Eddie shrugged, a spasm of pain crossing her face. “It’s war, right? People get hurt. People die.”

Bitter wanted to ask how his wife was doing, how Eddie was doing, but Eddie wasn’t quite meeting her eyes.

“Yuh okay?” Bitter asked. Eddie nodded and twisted her hands but still didn’t look at Bitter.

“You were right back then, you know,” she said, changing the subject abruptly. “Not about me resenting you, but that we live in different worlds. It wouldn’t have worked out.”

Bitter frowned. “Why yuh bringing that up?”

“To explain,” Eddie answered. “Why I don’t think we can be friends, not really.”

A pang of hurt shot through Bitter.

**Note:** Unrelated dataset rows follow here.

@[simp] theorem modDom_fields (k : Core) (n : Nat) (f : Dom → Dom) :
    (modDom k n f).pins = k.pins ∧ (modDom k n f).shadow = k.shadow ∧ (modDom k n f).burn = k.burn ∧ (modDom k n f).glb = k.glb ∧
    (modDom k n f).regs = k.regs ∧ (modDom k n f).ctr = k.ctr ∧ (modDom k n f).pci = k.pci ∧ (modDom k n f).ports = k.ports ∧
    (modDom k n f).rings = k.rings ∧ (modDom k n f).ctxs = k.ctxs ∧ (modDom k n f).accts = k.accts ∧ (modDom k n f).seqs = k.seqs ∧
    (modDom k n f).pools = k.pools ∧ (modDom k n f).msets = k.msets ∧ (modDom k n f).objs = k.objs ∧ (modDom k n f).sched = k.sched ∧
    (modDom k n f).dram = k.dram ∧ (modDom k n f).stg = k.stg ∧ (modDom k n f).tiles = k.tiles ∧ (modDom k n f).ghcs = k.ghcs ∧
    (modDom k n f).incs = k.incs ∧ (modDom k n f).fab = k.fab ∧ (modDom k n f).stks = k.stks ∧ (modDom k n f).flss = k.flss ∧
    (modDom k n f).flOps = k.flOps ∧ (modDom k n f).flash = k.flash ∧ (modDom k n f).slotA = k.slotA ∧ (modDom k n f).slotB = k.slotB ∧
    (modDom k n f).lifeMarker = k.lifeMarker ∧ (modDom k n f).code = k.code ∧ (modDom k n f).pwr = k.pwr ∧ (modDom k n f).pst = k.pst ∧
    (modDom k n f).sec = k.sec ∧ (modDom k n f).maint = k.maint ∧ (modDom k n f).err = k.err ∧ (modDom k n f).flts = k.flts ∧
    (modDom k n f).host = k.host ∧ (modDom k n f).held = k.held ∧ (modDom k n f).out = k.out ∧ (modDom k n f).fresh = k.fresh ∧
    (modDom k n f).doms = mmod {} k.doms n f :=
  ⟨rfl, rfl, rfl, rfl, rfl, rfl, rfl, rfl, rfl, rfl, rfl, rfl, rfl, rfl, rfl, rfl, rfl, rfl, rfl, rfl, rfl, rfl, rfl, rfl, rfl, rfl, rfl, rfl, rfl, rfl, rfl, rfl, rfl, rfl, rfl, rfl, rfl, rfl, rfl, rfl, rfl⟩

@[simp] theorem modTile_fields (k : Core) (n : Nat) (f : Tile → Tile) :
    (modTile k n f).pins = k.pins ∧ (modTile k n f).shadow = k.shadow ∧ (modTile k n f).burn = k.burn ∧ (modTile k n f).glb = k.glb ∧
    (modTile k n f).regs = k.regs ∧ (modTile k n f).ctr = k.ctr ∧ (modTile k n f).pci = k.pci ∧ (modTile k n f).ports = k.ports ∧
    (modTile k n f).rings = k.rings ∧ (modTile k n f).ctxs = k.ctxs ∧ (modTile k n f).accts = k.accts ∧ (modTile k n f).seqs = k.seqs ∧
    (modTile k n f).pools = k.pools ∧ (modTile k n f).msets = k.msets ∧ (modTile k n f).objs = k.objs ∧ (modTile k n f).doms = k.doms ∧
    (modTile k n f).sched = k.sched ∧ (modTile k n f).dram = k.dram ∧ (modTile k n f).stg = k.stg ∧ (modTile k n f).ghcs = k.ghcs ∧
    (modTile k n f).incs = k.incs ∧ (modTile k n f).fab = k.fab ∧ (modTile k n f).stks = k.stks ∧ (modTile k n f).flss = k.flss ∧
    (modTile k n f).flOps = k.flOps ∧ (modTile k n f).flash = k.flash ∧ (modTile k n f).slotA = k.slotA ∧
    (modTile k n f).slotB = k.slotB ∧ (modTile k n f).lifeMarker = k.lifeMarker ∧ (modTile k n f).code = k.code ∧
    (modTile k n f).pwr = k.pwr ∧ (modTile k n f).pst = k.pst ∧ (modTile k n f).sec = k.sec ∧ (modTile k n f).maint = k.maint ∧
    (modTile k n f).err = k.err ∧ (modTile k n f).flts = k.flts ∧ (modTile k n f).host = k.host ∧ (modTile k n f).held = k.held ∧
    (modTile k n f).out = k.out ∧ (modTile k n f).fresh = k.fresh ∧ (modTile k n f).tiles = mmod {} k.tiles n f :=
  ⟨rfl, rfl, rfl, rfl, rfl, rfl, rfl, rfl, rfl, rfl, rfl, rfl, rfl, rfl, rfl, rfl, rfl, rfl, rfl, rfl, rfl, rfl, rfl, rfl, rfl, rfl, rfl, rfl, rfl, rfl, rfl, rfl, rfl, rfl, rfl, rfl, rfl, rfl, rfl, rfl, rfl⟩

@[simp] theorem modStk_fields (k : Core) (n : Nat) (f : Stk → Stk) :
    (modStk k n f).pins = k.pins ∧ (modStk k n f).shadow = k.shadow ∧ (modStk k n f).burn = k.burn ∧ (modStk k n f).glb = k.glb ∧
    (modStk k n f).regs = k.regs ∧ (modStk k n f).ctr = k.ctr ∧ (modStk k n f).pci = k.pci ∧ (modStk k n f).ports = k.ports ∧
    (modStk k n f).rings = k.rings ∧ (modStk k n f).ctxs = k.ctxs ∧ (modStk k n f).accts = k.accts ∧ (modStk k n f).seqs = k.seqs ∧
    (modStk k n f).pools = k.pools ∧ (modStk k n f).msets = k.msets ∧ (modStk k n f).objs = k.objs ∧ (modStk k n f).doms = k.doms ∧
    (modStk k n f).sched = k.sched ∧ (modStk k n f).dram = k.dram ∧ (modStk k n f).stg = k.stg ∧ (modStk k n f).tiles = k.tiles ∧
    (modStk k n f).ghcs = k.ghcs ∧ (modStk k n f).incs = k.incs ∧ (modStk k n f).fab = k.fab ∧ (modStk k n f).flss = k.flss ∧
    (modStk k n f).flOps = k.flOps ∧ (modStk k n f).flash = k.flash ∧ (modStk k n f).slotA = k.slotA ∧ (modStk k n f).slotB = k.slotB ∧
    (modStk k n f).lifeMarker = k.lifeMarker ∧ (modStk k n f).code = k.code ∧ (modStk k n f).pwr = k.pwr ∧ (modStk k n f).pst = k.pst ∧
    (modStk k n f).sec = k.sec ∧ (modStk k n f).maint = k.maint ∧ (modStk k n f).err = k.err ∧ (modStk k n f).flts = k.flts ∧
    (modStk k n f).host = k.host ∧ (modStk k n f).held = k.held ∧ (modStk k n f).out = k.out ∧ (modStk k n f).fresh = k.fresh ∧
    (modStk k n f).stks = mmod {} k.stks n f :=
  ⟨rfl, rfl, rfl, rfl, rfl, rfl, rfl, rfl, rfl, rfl, rfl, rfl, rfl, rfl, rfl, rfl, rfl, rfl, rfl, rfl, rfl, rfl, rfl, rfl, rfl, rfl, rfl, rfl, rfl, rfl, rfl, rfl, rfl, rfl, rfl, rfl, rfl, rfl, rfl, rfl, rfl⟩

@[simp] theorem modFls_fields (k : Core) (n : Nat) (f : Fls → Fls) :
    (modFls k n f).pins = k.pins ∧ (modFls k n f).shadow = k.shadow ∧ (modFls k n f).burn = k.burn ∧ (modFls k n f).glb = k.glb ∧
    (modFls k n f).regs = k.regs ∧ (modFls k n f).ctr = k.ctr ∧ (modFls k n f).pci = k.pci ∧ (modFls k n f).ports = k.ports ∧
    (modFls k n f).rings = k.rings ∧ (modFls k n f).ctxs = k.ctxs ∧ (modFls k n f).accts = k.accts ∧ (modFls k n f).seqs = k.seqs ∧
    (modFls k n f).pools = k.pools ∧ (modFls k n f).msets = k.msets ∧ (modFls k n f).objs = k.objs ∧ (modFls k n f).doms = k.doms ∧
    (modFls k n f).sched = k.sched ∧ (modFls k n f).dram = k.dram ∧ (modFls k n f).stg = k.stg ∧ (modFls k n f).tiles = k.tiles ∧
    (modFls k n f).ghcs = k.ghcs ∧ (modFls k n f).incs = k.incs ∧ (modFls k n f).fab = k.fab ∧ (modFls k n f).stks = k.stks ∧
    (modFls k n f).flOps = k.flOps ∧ (modFls k n f).flash = k.flash ∧ (modFls k n f).slotA = k.slotA ∧ (modFls k n f).slotB = k.slotB ∧
    (modFls k n f).lifeMarker = k.lifeMarker ∧ (modFls k n f).code = k.code ∧ (modFls k n f).pwr = k.pwr ∧ (modFls k n f).pst = k.pst ∧
    (modFls k n f).sec = k.sec ∧ (modFls k n f).maint = k.maint ∧ (modFls k n f).err = k.err ∧ (modFls k n f).flts = k.flts ∧
    (modFls k n f).host = k.host ∧ (modFls k n f).held = k.held ∧ (modFls k n f).out = k.out ∧ (modFls k n f).fresh = k.fresh ∧
    (modFls k n f).flss = mmod {} k.flss n f :=
  ⟨rfl, rfl, rfl, rfl, rfl, rfl, rfl, rfl, rfl, rfl, rfl, rfl, rfl, rfl, rfl, rfl, rfl, rfl, rfl, rfl, rfl, rfl, rfl, rfl, rfl, rfl, rfl, rfl, rfl, rfl, rfl, rfl, rfl, rfl, rfl, rfl, rfl, rfl, rfl, rfl, rfl⟩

She should’ve known. Eddie had lost too much and Bitter had made things worse and now she was losing Eddie again. “Look, I know the whole angel thing was my fault, but I was—”

“Nah, it’s not even that.” Eddie let her hands fall still. “You were trying to help, B. I know that.” She let out a sigh and looked away. “It’s because you’re not Assata. I just—I need to be around people who know what it’s like, especially now. It helps me feel less lonely. I didn’t talk to you earlier because you wouldn’t get it, how it feels to be out there, what the costs are, all that shit. And it’s not your fault—you don’t have to. I just … I just need to be around people like me.”

Bitter didn’t know what to say. She’d been out there, with the angels running wild, and she’d paid costs too, but Eddie seemed to be talking about something different. The words should have hurt way more than they did, but there was so much pain inside her that this particular rejection wasn’t registering the way she’d expected it to. Maybe there was only so much pain a heart could process at once, and now she was too numb to fight for her friend. Or maybe, there was nothing left to fight for, nothing she could give Eddie that would make Eddie feel safe and seen. “So yuh girlfriend, she’s Assata?” All Bitter could remember was Eddie describing her as a baking and gardening type.

“Malachite? Yeah, she used to be. Like Alex. Tapped out a couple of months ago, but she knows what it’s like.” A semblance of light returned to Eddie’s face. “We’re gonna go out to this community farm she’s setting up for the Elders and anyone who needs to tap out.”